When a line in the records contains the string "Repr", copy that line.
------------------------
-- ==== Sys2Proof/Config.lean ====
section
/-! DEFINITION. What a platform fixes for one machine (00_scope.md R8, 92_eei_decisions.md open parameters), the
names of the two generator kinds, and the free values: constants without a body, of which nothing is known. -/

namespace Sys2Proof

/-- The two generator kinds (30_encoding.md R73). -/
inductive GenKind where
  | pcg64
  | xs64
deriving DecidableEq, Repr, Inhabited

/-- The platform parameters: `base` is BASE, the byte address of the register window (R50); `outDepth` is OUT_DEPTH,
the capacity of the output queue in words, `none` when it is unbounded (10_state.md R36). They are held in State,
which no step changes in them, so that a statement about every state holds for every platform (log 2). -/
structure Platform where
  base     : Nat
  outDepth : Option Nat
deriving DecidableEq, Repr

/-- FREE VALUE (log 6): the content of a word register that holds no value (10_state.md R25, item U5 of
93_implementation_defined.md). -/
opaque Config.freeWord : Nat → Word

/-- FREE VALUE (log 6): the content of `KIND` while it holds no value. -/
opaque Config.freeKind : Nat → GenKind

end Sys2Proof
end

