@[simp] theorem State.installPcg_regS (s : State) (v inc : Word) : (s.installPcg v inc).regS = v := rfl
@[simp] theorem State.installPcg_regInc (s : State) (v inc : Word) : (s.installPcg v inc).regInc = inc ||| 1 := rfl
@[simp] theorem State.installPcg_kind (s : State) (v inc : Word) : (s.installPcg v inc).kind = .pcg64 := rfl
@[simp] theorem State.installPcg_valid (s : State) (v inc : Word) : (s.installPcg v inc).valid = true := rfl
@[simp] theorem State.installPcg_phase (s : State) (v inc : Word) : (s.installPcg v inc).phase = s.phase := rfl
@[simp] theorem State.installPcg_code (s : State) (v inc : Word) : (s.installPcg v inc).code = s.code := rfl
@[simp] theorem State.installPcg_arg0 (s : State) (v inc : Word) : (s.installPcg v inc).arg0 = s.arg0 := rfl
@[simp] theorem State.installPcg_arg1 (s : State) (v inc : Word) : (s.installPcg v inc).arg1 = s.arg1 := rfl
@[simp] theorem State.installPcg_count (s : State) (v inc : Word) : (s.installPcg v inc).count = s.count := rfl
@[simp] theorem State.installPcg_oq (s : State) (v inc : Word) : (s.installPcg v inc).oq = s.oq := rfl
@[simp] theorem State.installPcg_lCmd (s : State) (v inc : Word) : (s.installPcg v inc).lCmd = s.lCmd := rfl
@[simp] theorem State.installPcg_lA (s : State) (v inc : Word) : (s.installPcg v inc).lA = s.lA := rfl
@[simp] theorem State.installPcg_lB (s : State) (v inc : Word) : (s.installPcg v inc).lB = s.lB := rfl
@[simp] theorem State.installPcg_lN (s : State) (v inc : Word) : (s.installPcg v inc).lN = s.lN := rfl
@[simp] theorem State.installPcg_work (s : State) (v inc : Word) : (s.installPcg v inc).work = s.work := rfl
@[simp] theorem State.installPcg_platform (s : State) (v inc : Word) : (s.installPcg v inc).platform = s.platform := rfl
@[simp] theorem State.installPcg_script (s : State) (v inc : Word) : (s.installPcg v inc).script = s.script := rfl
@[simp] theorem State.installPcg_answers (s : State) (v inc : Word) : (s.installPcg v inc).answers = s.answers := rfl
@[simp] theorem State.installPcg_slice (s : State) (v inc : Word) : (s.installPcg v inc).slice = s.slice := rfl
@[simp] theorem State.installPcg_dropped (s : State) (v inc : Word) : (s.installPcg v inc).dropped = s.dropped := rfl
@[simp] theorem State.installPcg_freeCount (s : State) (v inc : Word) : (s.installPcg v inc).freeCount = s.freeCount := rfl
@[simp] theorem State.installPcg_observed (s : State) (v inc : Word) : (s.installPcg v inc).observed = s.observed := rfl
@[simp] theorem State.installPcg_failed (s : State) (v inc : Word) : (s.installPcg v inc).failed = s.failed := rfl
------------------------
ANSWER FOR THIS EXERCISE »
deriving DecidableEq, Repr, Inhabited
deriving DecidableEq, Repr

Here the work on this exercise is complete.